Exercise directions: Which lines of the data hold the word "payload"? Copy all of them.

Data excerpts:
↓↓↓
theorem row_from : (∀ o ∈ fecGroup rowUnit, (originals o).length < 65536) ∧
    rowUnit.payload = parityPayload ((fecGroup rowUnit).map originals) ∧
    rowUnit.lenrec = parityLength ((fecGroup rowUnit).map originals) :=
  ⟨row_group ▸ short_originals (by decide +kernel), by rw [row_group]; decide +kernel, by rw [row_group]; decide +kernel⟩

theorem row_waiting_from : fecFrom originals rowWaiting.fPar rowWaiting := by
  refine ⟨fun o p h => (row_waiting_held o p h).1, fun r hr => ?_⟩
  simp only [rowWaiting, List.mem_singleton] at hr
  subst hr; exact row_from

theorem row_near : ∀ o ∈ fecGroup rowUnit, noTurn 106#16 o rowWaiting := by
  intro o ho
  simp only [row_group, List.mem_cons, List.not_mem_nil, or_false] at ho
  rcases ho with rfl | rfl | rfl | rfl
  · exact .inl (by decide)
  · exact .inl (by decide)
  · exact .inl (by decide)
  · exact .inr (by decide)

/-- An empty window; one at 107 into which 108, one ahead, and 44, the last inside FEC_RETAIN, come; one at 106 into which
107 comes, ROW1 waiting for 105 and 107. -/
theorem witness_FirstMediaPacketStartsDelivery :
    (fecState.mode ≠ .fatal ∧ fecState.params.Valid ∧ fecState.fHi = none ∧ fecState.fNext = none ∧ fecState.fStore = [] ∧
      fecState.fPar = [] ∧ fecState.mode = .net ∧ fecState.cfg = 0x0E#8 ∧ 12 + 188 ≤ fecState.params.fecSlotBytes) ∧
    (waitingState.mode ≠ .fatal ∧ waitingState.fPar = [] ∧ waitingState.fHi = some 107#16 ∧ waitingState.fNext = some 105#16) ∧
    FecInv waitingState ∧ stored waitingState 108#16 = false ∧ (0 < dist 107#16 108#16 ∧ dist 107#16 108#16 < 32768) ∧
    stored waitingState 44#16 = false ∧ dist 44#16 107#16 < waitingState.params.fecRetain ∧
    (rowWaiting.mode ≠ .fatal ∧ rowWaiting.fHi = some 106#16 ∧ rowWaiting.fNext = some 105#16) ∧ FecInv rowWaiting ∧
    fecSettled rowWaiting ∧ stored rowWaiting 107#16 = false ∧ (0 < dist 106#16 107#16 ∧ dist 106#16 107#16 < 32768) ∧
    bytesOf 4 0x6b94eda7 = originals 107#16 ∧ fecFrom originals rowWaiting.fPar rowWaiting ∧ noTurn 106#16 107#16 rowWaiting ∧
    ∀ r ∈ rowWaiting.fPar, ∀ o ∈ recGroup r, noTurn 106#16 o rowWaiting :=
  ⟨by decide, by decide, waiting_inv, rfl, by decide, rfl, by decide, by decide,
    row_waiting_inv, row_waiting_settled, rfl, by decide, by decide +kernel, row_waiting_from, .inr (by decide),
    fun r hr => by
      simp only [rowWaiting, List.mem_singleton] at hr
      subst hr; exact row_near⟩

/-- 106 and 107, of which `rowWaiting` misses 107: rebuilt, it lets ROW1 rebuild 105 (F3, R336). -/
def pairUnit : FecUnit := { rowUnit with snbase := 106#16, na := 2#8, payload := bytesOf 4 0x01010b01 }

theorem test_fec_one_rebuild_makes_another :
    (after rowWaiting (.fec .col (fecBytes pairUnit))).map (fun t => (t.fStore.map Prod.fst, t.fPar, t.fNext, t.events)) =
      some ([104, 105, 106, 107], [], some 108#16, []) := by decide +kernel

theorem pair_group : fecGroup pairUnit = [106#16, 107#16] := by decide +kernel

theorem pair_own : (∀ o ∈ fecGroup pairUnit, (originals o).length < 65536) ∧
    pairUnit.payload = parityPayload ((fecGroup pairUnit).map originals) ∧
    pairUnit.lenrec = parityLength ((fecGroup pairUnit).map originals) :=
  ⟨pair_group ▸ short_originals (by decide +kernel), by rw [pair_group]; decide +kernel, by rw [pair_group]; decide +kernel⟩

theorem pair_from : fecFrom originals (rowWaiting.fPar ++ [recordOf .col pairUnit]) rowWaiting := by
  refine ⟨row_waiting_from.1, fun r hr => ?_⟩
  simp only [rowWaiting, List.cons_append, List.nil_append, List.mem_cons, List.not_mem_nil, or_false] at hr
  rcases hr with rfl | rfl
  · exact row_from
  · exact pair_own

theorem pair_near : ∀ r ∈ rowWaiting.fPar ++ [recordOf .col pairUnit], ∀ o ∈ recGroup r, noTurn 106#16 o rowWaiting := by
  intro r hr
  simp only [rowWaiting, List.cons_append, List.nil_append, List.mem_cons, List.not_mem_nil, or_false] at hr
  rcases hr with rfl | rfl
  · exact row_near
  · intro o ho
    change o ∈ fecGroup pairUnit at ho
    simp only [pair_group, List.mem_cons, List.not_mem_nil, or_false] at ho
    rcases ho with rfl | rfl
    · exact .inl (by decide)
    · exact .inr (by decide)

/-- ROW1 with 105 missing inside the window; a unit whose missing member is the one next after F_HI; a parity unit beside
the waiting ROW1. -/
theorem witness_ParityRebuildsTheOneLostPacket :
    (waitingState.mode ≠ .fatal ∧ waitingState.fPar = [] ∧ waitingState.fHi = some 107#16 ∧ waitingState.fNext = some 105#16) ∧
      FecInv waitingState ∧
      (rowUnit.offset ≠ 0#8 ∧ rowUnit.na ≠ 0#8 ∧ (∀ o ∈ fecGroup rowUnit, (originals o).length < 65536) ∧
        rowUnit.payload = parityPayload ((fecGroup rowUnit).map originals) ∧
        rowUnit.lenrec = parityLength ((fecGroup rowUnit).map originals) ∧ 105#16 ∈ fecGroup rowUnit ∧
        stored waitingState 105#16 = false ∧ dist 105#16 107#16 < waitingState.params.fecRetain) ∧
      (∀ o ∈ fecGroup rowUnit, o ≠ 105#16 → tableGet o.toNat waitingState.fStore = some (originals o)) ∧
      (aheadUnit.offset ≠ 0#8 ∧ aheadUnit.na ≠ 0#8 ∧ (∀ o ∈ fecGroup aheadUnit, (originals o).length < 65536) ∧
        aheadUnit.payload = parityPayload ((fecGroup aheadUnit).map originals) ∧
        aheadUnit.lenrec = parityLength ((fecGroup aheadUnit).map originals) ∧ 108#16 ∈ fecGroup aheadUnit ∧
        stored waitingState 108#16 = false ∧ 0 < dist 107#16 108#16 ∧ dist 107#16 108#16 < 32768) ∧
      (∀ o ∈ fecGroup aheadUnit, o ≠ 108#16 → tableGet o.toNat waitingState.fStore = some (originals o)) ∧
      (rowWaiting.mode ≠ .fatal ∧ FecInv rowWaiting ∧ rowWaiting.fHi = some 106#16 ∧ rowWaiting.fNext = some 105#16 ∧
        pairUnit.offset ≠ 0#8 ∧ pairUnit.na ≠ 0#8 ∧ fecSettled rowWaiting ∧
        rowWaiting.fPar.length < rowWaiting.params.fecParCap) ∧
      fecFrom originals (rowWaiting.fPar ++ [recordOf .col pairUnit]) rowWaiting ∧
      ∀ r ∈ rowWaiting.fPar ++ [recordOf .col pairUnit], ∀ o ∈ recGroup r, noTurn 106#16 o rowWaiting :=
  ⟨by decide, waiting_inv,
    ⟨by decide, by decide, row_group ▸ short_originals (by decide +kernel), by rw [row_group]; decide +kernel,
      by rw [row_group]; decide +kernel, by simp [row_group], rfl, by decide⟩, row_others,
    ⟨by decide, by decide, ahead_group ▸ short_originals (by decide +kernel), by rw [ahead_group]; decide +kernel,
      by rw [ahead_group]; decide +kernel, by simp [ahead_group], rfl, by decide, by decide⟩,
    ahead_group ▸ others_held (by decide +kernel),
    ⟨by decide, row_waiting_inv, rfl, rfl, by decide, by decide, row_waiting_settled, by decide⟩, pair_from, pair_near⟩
↑↑↑
Written reply:
    rowUnit.payload = parityPayload ((fecGroup rowUnit).map originals) ∧
def pairUnit : FecUnit := { rowUnit with snbase := 106#16, na := 2#8, payload := bytesOf 4 0x01010b01 }
    pairUnit.payload = parityPayload ((fecGroup pairUnit).map originals) ∧
        rowUnit.payload = parityPayload ((fecGroup rowUnit).map originals) ∧
        aheadUnit.payload = parityPayload ((fecGroup aheadUnit).map originals) ∧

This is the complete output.